*** Data supplied ***

theorem relockTimeout_items {s : State} (good : systemItemsFollow s) : systemItemsFollow (relockTimeout s) := by
  simp only [relockTimeout]
  (repeat' split) <;> exact good

theorem pulseSwitch_items {s : State} (good : systemItemsFollow s) : systemItemsFollow (pulseSwitch s) := by
  simp only [pulseSwitch]
  split <;> exact switchPoint_items _ good

theorem framerefPulse_items (instant : Nat) {s : State} (good : systemItemsFollow s) :
    systemItemsFollow (framerefPulse instant s) := by
  simp only [framerefPulse]
  split
  · rename_i hp
    refine pulseSwitch_items fun h => ?_
    obtain ⟨h1, h2, h3⟩ := good h
    exact ⟨by simpa [clockSeverity, hp] using h1, h2, h3⟩
  · exact pulseSwitch_items (changeReference_items _ good)

theorem framerefTimeout_items {s : State} (good : systemItemsFollow s) : systemItemsFollow (framerefTimeout s) := by
  simp only [framerefTimeout]
  (repeat' split) <;>
    (repeat (with_reducible first | apply changeReference_items)) <;> exact good

theorem bookOrder_items (o : Order) {s : State} (good : systemItemsFollow s) : systemItemsFollow (bookOrder o s) := by
  simp only [bookOrder]
  (repeat' split) <;>
    (repeat (with_reducible first
          | apply finishOrder_items | apply submit_items | apply setStage_items)) <;> exact good

theorem acceptBooking_items (n : Fin 1024) (b : Slot) {s : State} (good : systemItemsFollow s) :
    systemItemsFollow (acceptBooking n b s) := by
  exact items_congr good (by simp)

theorem bookFromRecord_items (n : Fin 1024) (r : BookRecord) {s : State} (good : systemItemsFollow s) :
    systemItemsFollow (bookFromRecord n r s) := by
  simp only [bookFromRecord]
  (repeat' split) <;>
    (repeat (with_reducible first | apply submit_items | apply acceptBooking_items)) <;> exact good

theorem bookRecordRead_items (bytes : Vector Byte 20) {s : State} (good : systemItemsFollow s) :
    systemItemsFollow (bookRecordRead bytes s) := by
  simp only [bookRecordRead]
  (repeat' split) <;>
    (repeat (with_reducible first | apply bookFromRecord_items | apply setInFlight_items)) <;> exact good

theorem cancelAccepted_items (n : Fin 1024) {s : State} (good : systemItemsFollow s) :
    systemItemsFollow (cancelAccepted n s) := by
  simp only [cancelAccepted]
  (repeat' split) <;>
    (repeat (with_reducible first
          | apply leaveTimeline_items | apply settleClose_items | apply setMeter_items)) <;> exact good

theorem cancelOrder_items (o : Order) {s : State} (good : systemItemsFollow s) :
    systemItemsFollow (cancelOrder o s) := by
  simp only [cancelOrder]
  (repeat' split) <;>
    (repeat (with_reducible first
          | apply finishOrder_items | apply cancelAccepted_items | apply setStage_items
          | apply closeOnAir_items)) <;> exact good

theorem grantExtension_items (n : Fin 1024) (minutes : Nat) {s : State} (good : systemItemsFollow s) :
    systemItemsFollow (grantExtension n minutes s) := by
  simp only [grantExtension]
  (repeat' split) <;>
    (repeat (with_reducible first
          | apply finishOrder_items | apply submit_items | apply setSlot_items | apply setStage_items)) <;> exact good

theorem extendOrder_items (o : Order) {s : State} (good : systemItemsFollow s) :
    systemItemsFollow (extendOrder o s) := by
  simp only [extendOrder]
  (repeat' split) <;>
    (repeat (with_reducible first | apply finishOrder_items | apply grantExtension_items)) <;> exact good

theorem lodgeSwitch_items (d : Fin 64) (target : Source) {s : State} (good : systemItemsFollow s) :
    systemItemsFollow (lodgeSwitch d target s) := by
  simp only [lodgeSwitch]
  (repeat (with_reducible first | apply finishOrder_items | apply request_items))
  exact good

theorem switchOrder_items (o : Order) {s : State} (good : systemItemsFollow s) :
    systemItemsFollow (switchOrder o s) := by
  simp only [switchOrder]
  (repeat' split) <;>
    (repeat (with_reducible first | apply finishOrder_items | apply lodgeSwitch_items)) <;> exact good

theorem storeLegMode_items (n : Fin 1024) (mode : LegMode) {s : State} (good : systemItemsFollow s) :
    systemItemsFollow (storeLegMode n mode s) := by
  simp only [storeLegMode]
  (repeat' split) <;>
    (repeat (with_reducible first
          | apply setSlot_items | apply finishOrder_items | apply applyProtection_items)) <;> exact good

theorem setLegOrder_items (o : Order) {s : State} (good : systemItemsFollow s) :
    systemItemsFollow (setLegOrder o s) := by
  simp only [setLegOrder]
  (repeat' split) <;>
    (repeat (with_reducible first | apply finishOrder_items | apply storeLegMode_items)) <;> exact good

theorem applySetPort_items (p : Fin 48) (o : Order) {s : State} (good : systemItemsFollow s) :
    systemItemsFollow (applySetPort p o s) := by
  simp only [applySetPort]
  (repeat' split) <;>
    (repeat (with_reducible first | apply finishOrder_items | apply updateMonitor_items)) <;> exact good

theorem setPortOrder_items (o : Order) {s : State} (good : systemItemsFollow s) :
    systemItemsFollow (setPortOrder o s) := by
  simp only [setPortOrder]
  (repeat' split) <;>
    (repeat (with_reducible first | apply finishOrder_items | apply applySetPort_items)) <;> exact good

theorem readPortOrder_items (o : Order) {s : State} (good : systemItemsFollow s) :
    systemItemsFollow (readPortOrder o s) := by
  simp only [readPortOrder]
  (repeat' split) <;>
    (repeat (with_reducible first | apply finishOrder_items | apply setMonitor_items)) <;> exact good

theorem readSegment_items (address : Address) {s : State} (good : systemItemsFollow s) :
    systemItemsFollow (readSegment address s) := by
  simp only [readSegment]
  (repeat' split) <;>
    (repeat (with_reducible first | apply setStage_items | apply issueRead_items)) <;> exact good

theorem loadTariffOrder_items (o : Order) {s : State} (good : systemItemsFollow s) :
    systemItemsFollow (loadTariffOrder o s) := by
  simp only [loadTariffOrder]
  (repeat' split) <;>
    (repeat (with_reducible first | apply finishOrder_items | apply readSegment_items)) <;> exact good

theorem stageTariff_items (t : Tariff) {s : State} (good : systemItemsFollow s) :
    systemItemsFollow (stageTariff t s) := by
  exact items_congr good (by simp)

theorem segmentTaken_items (bytes : Vector Byte 240) {s : State} (good : systemItemsFollow s) :
    systemItemsFollow (segmentTaken bytes s) := by
  simp only [segmentTaken]
  (repeat' split) <;>
    (repeat (with_reducible first | apply finishOrder_items | apply stageTariff_items)) <;> exact good

theorem tariffSegmentRead_items (bytes : Vector Byte 240) {s : State} (good : systemItemsFollow s) :
    systemItemsFollow (tariffSegmentRead bytes s) := by
  simp only [tariffSegmentRead]
  (repeat' split) <;>
    (repeat (with_reducible first | apply segmentTaken_items)) <;> exact good

theorem latchAccountOrder_items (o : Order) {s : State} (good : systemItemsFollow s) :
    systemItemsFollow (latchAccountOrder o s) := by
  simp only [latchAccountOrder]
  (repeat' split) <;>
    (repeat (with_reducible first | apply finishOrder_items)) <;> exact good

theorem closeMatchOrder_items (o : Order) {s : State} (good : systemItemsFollow s) :
    systemItemsFollow (closeMatchOrder o s) := by
  simp only [closeMatchOrder]
  (repeat' split) <;>
    (repeat (with_reducible first
          | apply finishOrder_items | apply submit_items | apply setStage_items)) <;> exact good

theorem setClockOrder_items (o : Order) {s : State} (good : systemItemsFollow s) :
    systemItemsFollow (setClockOrder o s) := by
  simp only [setClockOrder]
  (repeat' split) <;>
    (repeat (with_reducible first
          | apply finishOrder_items | apply setRollover_items | apply setTime_items)) <;> exact good

theorem setStart_items (p : StartPhase) (c : StartCode) {s : State} (good : systemItemsFollow s) :
    systemItemsFollow (setStart p c s) := by
  simp only [setStart]
  exact good

theorem takeHeader_items (h : Header) {s : State} (good : systemItemsFollow s) :
    systemItemsFollow (takeHeader h s) := by
  simp only [takeHeader]
  exact good

theorem headerTaken_items (h : Header) {s : State} (good : systemItemsFollow s) :
    systemItemsFollow (headerTaken h s) := by
  simp only [headerTaken]
  (repeat' split) <;>
    (repeat (with_reducible first
          | apply setStart_items | apply sendWrite_items | apply takeHeader_items)) <;> exact good

theorem headerReadComplete_items (bytes : Vector Byte 80) {s : State} (good : systemItemsFollow s) :
    systemItemsFollow (headerReadComplete bytes s) := by
  simp only [headerReadComplete]
  (repeat' split) <;>
    (repeat (with_reducible first | apply headerTaken_items)) <;> exact good

theorem identityWriteComplete_items {s : State} (good : systemItemsFollow s) :
    systemItemsFollow (identityWriteComplete s) := by
  simp only [identityWriteComplete]
  (repeat' split) <;>
    (repeat (with_reducible first | apply enterRunning_items | apply setStart_items)) <;> exact good

theorem startDormant_items {s : State} (good : systemItemsFollow s) : systemItemsFollow (startDormant s) := by
  simp only [startDormant]
  (repeat' split) <;>
    (repeat (with_reducible first | apply setStart_items | apply record_items)) <;> exact good

theorem startHeld_items {s : State} (good : systemItemsFollow s) : systemItemsFollow (startHeld s) := by
  simp only [startHeld]
  (repeat' split) <;>
    (repeat (with_reducible first | apply enterRunning_items | apply setStart_items)) <;> exact good

theorem setHaltWaiting_items (b : Bool) {s : State} (good : systemItemsFollow s) :
    systemItemsFollow (setHaltWaiting b s) := by
  simp only [setHaltWaiting]
  exact good
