@[simp] theorem nextAlarmRegister_place (value : Word) (s : State) :
    (nextAlarmRegister value s).link.area = s.link.area ∧
    (nextAlarmRegister value s).link.permissions = s.link.permissions ∧
    (nextAlarmRegister value s).link.windows = s.link.windows ∧
    (nextAlarmRegister value s).link.answer = s.link.answer := by
  simp [nextAlarmRegister]

end Sys2Proof.Machine
end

***

> [Your task]
Using the records above, write out exactly the lines between the one holding "systemItemsFollow (tariffSegmentRead bytes" and the one holding "theorem latchAccountOrder_items (o", inclusive; leave everything else out.

> [Exercise response]
    systemItemsFollow (tariffSegmentRead bytes s) := by
  simp only [tariffSegmentRead]
  (repeat' split) <;>
    (repeat (with_reducible first | apply segmentTaken_items)) <;> exact good

theorem latchAccountOrder_items (o : Order) {s : State} (good : systemItemsFollow s) :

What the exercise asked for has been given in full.